We strongly recommend that you use the latest Amazon EMR release (Amazon EMR 7.2.0) for managed scaling. In some early releases, you might experience intermittent application failures or delays in scaling. Amazon EMR resolved this issue with 5.x releases 5.30.2, 5.31.1, 5.32.1, 5.33.1 and higher, and with 6.x releases 6.1.1, 6.2.1, 6.3.1 and higher. For more information Region and release availability, see Managed scaling availability.

Overview

With Amazon EMR versions 5.30.0 and higher (except for Amazon EMR 6.0.0), you can enable Amazon EMR managed scaling. Managed scaling lets you automatically increase or decrease the number of instances or units in your cluster based on workload. Amazon EMR continuously evaluates cluster metrics to make scaling decisions that optimize your clusters for cost and speed. Managed scaling is available for clusters composed of either instance groups or instance fleets.

Managed scaling availability

  • In the following AWS Regions, Amazon EMR managed scaling is available with Amazon EMR 6.14.0 and higher:

    • Asia Pacific (Hyderabad) (ap-south-2)

    • Asia Pacific (Jakarta) (ap-southeast-3)

    • Europe (Spain) (eu-south-2)

  • In the following AWS Regions, Amazon EMR managed scaling is available with Amazon EMR 5.30.0 and 6.1.0 and higher:

    • US East (N. Virginia) (us-east-1)

    • US East (Ohio) (us-east-2)

    • US West (Oregon) (us-west-2)

    • US West (N. California) (us-west-1)

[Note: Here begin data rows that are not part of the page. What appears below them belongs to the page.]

/-- TIME block (Table 3.1) and the time base behind it (R46, R47). -/
structure TimeBlk where
  now : Nat := 0
  frac : Int := 0
  elapsed : Nat := 0
  nowHi : Nat := 0
  rateAdj : Int := 0
  slewRemain : Int := 0
  slewFrac : Nat := 0
  ppsTime : Nat := 0
  ppsHi : Nat := 0
  ppsEnabled : Bool := false
  ppsLocked : Bool := false
  ppsLost : Bool := false
  ppsRejected : Counter := {}
  lastPps : Option Nat := none
  ppsGood : Nat := 0
  ppsWaitFrom : Nat := 0
  deriving DecidableEq, Repr

/-- Cue sources (Table 3.2). -/
inductive CueSource where
  | internal | pin | link
  deriving DecidableEq, Repr

/-- A capacity step decided and not yet fully in force (R58): its level, the edge for admission, the edge for the units. -/
structure StagedStep where
  level : Nat
  admitEdge : Nat
  physicalEdge : Nat
  deriving DecidableEq, Repr

/-- CUE block (Table 3.2) with the staged period (R60) and steps (R58).  `edges` counts cue edges made since entry to
STANDBY, so the cue number is `edges - 1` once the first edge has been made (R48). -/
structure CueBlk where
  period : Nat := 16667
  nextPeriod : Nat := 16667
  nextEdge : Nat := 0
  stagedAt : Option Nat := none
  edges : Nat := 0
  numberHi : Nat := 0
  edge : Nat := 0
  edgeLatch : Nat := 0
  lastEdge : Nat := 0
  prevEdge : Nat := 0
  lastPin : Nat := 0
  epoch : Nat := 0
  source : CueSource := .internal
  outEnable : Bool := false
  fallback : Bool := false
  slack : Nat := 0
  stepLevel : Nat := 0
  physicalStep : Nat := 0
  staged : List StagedStep := []
  stale : Counter := {}
  excess : Counter := {}
  missed : Counter := {}
  pinEarly : Counter := {}
  pinMissing : Counter := {}
  missingRun : Nat := 0
  outUntil : Nat := 0
  linkEdgeAt : Option Nat := none
  deriving DecidableEq, Repr

/-- One MSI-X table entry of a function (R340).  Masked after reset (R345). -/
structure MsixEntry where
  address : Nat := 0
  data : Nat := 0
  masked : Bool := true
  pending : Bool := false
  deriving DecidableEq, Repr

/-- What a PCI function carries (R335 to R345): its enables, power state, BAR2 size, window and, for a VF, its rings. -/
structure Fn where
  busMaster : Bool := false
  d3hot : Bool := false
  msix : List (Nat × MsixEntry) := []
  bar2Log2 : Nat := 36
  window : Nat := 0
  ringFirst : Nat := 0
  ringCount : Nat := 0
  deriving DecidableEq, Repr

/-- HOST block (Table 14.5) and the SR-IOV capability (R333). -/
structure HostBlk where
  state : DevState := .boot
  rehearsal : Bool := false
  fault : Nat := 0
  faultUnit : Nat := 0
  faultAt : Nat := 0
  bootStep : Nat := 0
  linkUp : Bool := true
  speed : Nat := 6
  width : Nat := 16
  flit : Bool := true
  l0p : Bool := false
  power : LinkPower := .l0
  powerSince : Nat := 0
  lastTransfer : Nat := 0
  powerEnabled : Bool := true
  retrains : Counter := {}
  adminEnable : Bool := false
  adminSize : Nat := 6
  adminInterrupt : Bool := true
  adminVector : Nat := 0
  adminSubmit : Nat := 0
  adminComplete : Nat := 0
  adminResetDue : Bool := false
  readTimeouts : Counter := {}
  writeRefused : Counter := {}
  badAccess : Counter := {}
  poisonedIn : Counter := {}
  errorCompletions : Counter := {}
  l1Residency : Counter := {}
  vfEnable : Bool := false
  numVfs : Nat := 0
  ari : Bool := false
  fns : List (Nat × Fn) := []
  hostShare : Nat := 1024
  stagedShare : Option (Nat × Nat) := none
  deriving DecidableEq, Repr

/-- A deck set for a ring or loaded in a slot (R189): its seed, its stream number and the buffer that holds it. -/
structure Deck where
  seed : Word256
  number : Nat
  buffer : Option Nat := none
  deriving DecidableEq, Repr

/-- A ring (R296 to R302): configuration, doorbell page (Table 13.1), scalar image (R186) and deck (R209). -/
structure Ring where
  state : RingState := .disabled
  metadata : Bool := false
  cause : Nat := 0
  fn : Nat := 0
  group : Nat := 0
  sizeLog2 : Nat := 6
  interruptAll : Bool := false
  vector : Nat := 0
  submitBase : Nat := 0
  completeBase : Nat := 0
  tail : Nat := 0
  fetch : Nat := 0
  expected : Nat := 0
  head : Nat := 0
  ctail : Nat := 0
  phase : Bool := true
  dropped : Counter := {}
  scalars : List Word32 := List.replicate 64 0
  deck : Option Deck := none
  deriving DecidableEq, Repr

/-- What known-answer test a test command runs (Table 17.1 SELF_TEST). -/
inductive TestKind where
  | array | vector | codec | ingest | dram
  deriving DecidableEq, Repr

/-- Which unit an expert run command drives. -/
inductive RunKind where
  | array | vector | sampler
  deriving DecidableEq, Repr

/-- An ARRAY_RUN, VEC_RUN or SAMPLE_RUN: its words (as numbers), how many have completed, whether a cue edge has passed since
its acceptance, whether it has begun, whether a word was recomputed, and the flags gathered (R114, R187, R209). -/
structure RunWork where
  kind : RunKind
  unit : Nat
  part : Nat := 0
  words : List Nat
  index : Nat := 0
  eligible : Bool := false
  active : Bool := false
  recomputed : Bool := false
  flags : Nat := 0
  descriptor : Bool := false
  vl : Nat := 512
  deriving DecidableEq, Repr

/-- What an accepted and uncompleted command waits for (R300, R302). -/
inductive Work where
  | hostRead (p : Packet) (length : Nat) (deadline : Nat) (buffers : List Nat)
  | deviceStart
  | deviceStop
  | ringReset (ring : Nat)
  | streamClose (stream : Nat)
  | copy (src dst length : Nat) (srcHost dstHost : Bool) (deadline : Nat)
  | run (r : RunWork)
  | test (kind : TestKind) (unit node : Nat) (since : Nat)
  | feed (stream capture length : Nat) (buffer : Option Nat) (since : Nat)
  | linkTest (port : Nat) (since : Nat)
  | attest (nonce : Word256) (reply : Nat) (report : List Byte)
  | seal (copies : List Nat)
  | firmwareStage (image : List Byte) (slotB : Bool) (since : Nat)
  | snapshot
  | dramInterleave (grain : Nat)
  | cascadeForm (members ports : Nat) (since : Nat)
  | mirrored (p : Packet)
  | remote (member : Nat) (p : Packet)
  deriving DecidableEq, Repr

/-- A command accepted and uncompleted: its identity (model), what its completion must carry (Table 13.4), and its work. -/
structure InFlight where
  ring : Nat
  opcode : Nat
  tag : Nat
  fetch : Nat
  interrupt : Bool
  unsealed : Bool
  work : Work
  deriving DecidableEq, Repr

/-- A completion or event entry (Table 13.4). -/
structure Completion where
  tag : Nat
  status : Status
  detail : Nat
  cue : Nat
  result : Nat
  opcode : Nat
  fetch : Nat
  ring : Nat
  event : Bool
  phase : Bool
  deriving DecidableEq, Repr

/-- A held event (R316, Table 13.8). -/
structure Event where
  code : Nat
  status : Status
  detail : Nat
  result : Nat
  cue : Nat
  deriving DecidableEq, Repr

/-- A metadata record (Table 13.17): header fields and the 48 body bytes. -/
structure Record where
  kind : Nat
  last : Bool
  stream : Nat
  cue : Nat
  capture : Nat
  body : List Byte
  deriving DecidableEq, Repr

/-- What the device puts out (model: the host's memory, the interrupt wires and the links are outside). -/
inductive Output where
  | completion (ring slot : Nat) (c : Completion)
  | record (ring slot : Nat) (phase : Bool) (r : Record)
  | interrupt (fn vector : Nat)
  | hostBytes (address : Nat) (bytes : List Byte)
  | hostRead (address length : Nat)
  | message (port : Nat) (m : Msg) (bytes : List Byte)
  | cueOut
  | frame (bytes : List Byte)
  deriving DecidableEq, Repr

/-- Rate-control and output state of an encode stream (R259, R260, R261). -/
structure EncodeState where
  v : Int := 0
  qpLastI : Option Int := none
  qpLastP : Option Int := none
  bitsLastI : Nat := 0
  bitsLastP : Nat := 0
  picture : Nat := 0
  sinceIntra : Nat := 0
  forceIntra : Bool := false
  retryIntra : Bool := false
  hostOffset : Nat := 0
  rowShareI : List Nat := []
  rowShareP : List Nat := []
  newRate : Option (Nat × Nat × Nat × Nat) := none
  deriving DecidableEq, Repr

/-- The counters of Table 13.13, from declaration. -/
structure StreamCounts where
  planned : Nat := 0
  stale : Nat := 0
  excess : Nat := 0
  missed : Nat := 0
  corrupt : Nat := 0
  substituted : Nat := 0
  widened : Nat := 0
  degraded : Nat := 0
  recomputed : Nat := 0
  records : Nat := 0
  deriving DecidableEq, Repr

/-- A frame buffer of a decode stream, or a reconstruction of an encode stream (R249, R258): the names of its one or two DRAM buffers,
its reference marks, DAMAGED, and the strip buffers decoded with prediction from it that are still held. -/
structure FrameBuf where
  buffers : List Nat
  marks : Nat
  damaged : Bool
  strips : List Nat := []
  deriving DecidableEq, Repr

/-- A stream (R314 to R322). -/
structure Stream where
  kind : StreamKind := .camera
  state : StreamState := .declared
  cause : PauseCause := .host
  ring : Nat := 0
  group : Nat := 0
  priority : Nat := 0
  cadence : Nat := 1
  phase : Option Nat := none
  samples : Nat := 1
  widen : Nat := 1
  metaRing : Nat := 0
  cast : Nat := 0
  script : Nat := 0
  lag : Nat := 0
  minInterval : Nat := 0
  number : Nat := 0
  seed : Word256 := 0
  firstCue : Nat := 0
  admittedAt : Nat := 0
  ingestDone : Bool := false
  decodeDone : Bool := false
  encodeDone : Bool := false
  closing : Bool := false
  decode : DecodeCfg := {}
  encode : EncodeCfg := {}
  enc : EncodeState := {}
  camera : CameraCfg := {}
  audio : AudioCfg := {}
  jpeg : JpegCfg := {}
  outputs : List OutputCfg := []
  counts : StreamCounts := {}
  reserved : List (Nat × Nat) := []
  rapSeen : Bool := false
  opening : Bool := false
  checkpoints : List Nat := []
  checkpointSide : Nat := 0
  substitute : List Nat := []
  former : List Nat := []
  lastCapture : Option Nat := none
  frames : List FrameBuf := []
  goodSample : Bool := false
  prevCrop : List (Nat × List Nat) := []
  carryFrom : Option Nat := none
  carry : List Byte := []
  history : Option Nat := none
  historyAt : Nat := 0
  deriving DecidableEq, Repr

    • Africa (Cape Town) (af-south-1)

    • Asia Pacific (Hong Kong) (ap-east-1)

    • Asia Pacific (Mumbai) (ap-south-1)

    • Asia Pacific (Seoul) (ap-northeast-2)

    • Asia Pacific (Singapore) (ap-southeast-1)

    • Asia Pacific (Sydney) (ap-southeast-2)

    • Asia Pacific (Tokyo) (ap-northeast-1)

    • Canada (Central) (ca-central-1)

    • South America (São Paulo) (sa-east-1)

    • Europe (Frankfurt) (eu-central-1)

    • Europe (Ireland) (eu-west-1)

    • Europe (London) (eu-west-2)

    • Europe (Milan) (eu-south-1)

    • Europe (Paris) (eu-west-3)

    • Europe (Stockholm) (eu-north-1)

    • China (Beijing) (cn-north-1)

    • China (Ningxia) (cn-northwest-1)

    • AWS GovCloud (US-East) (us-gov-east-1)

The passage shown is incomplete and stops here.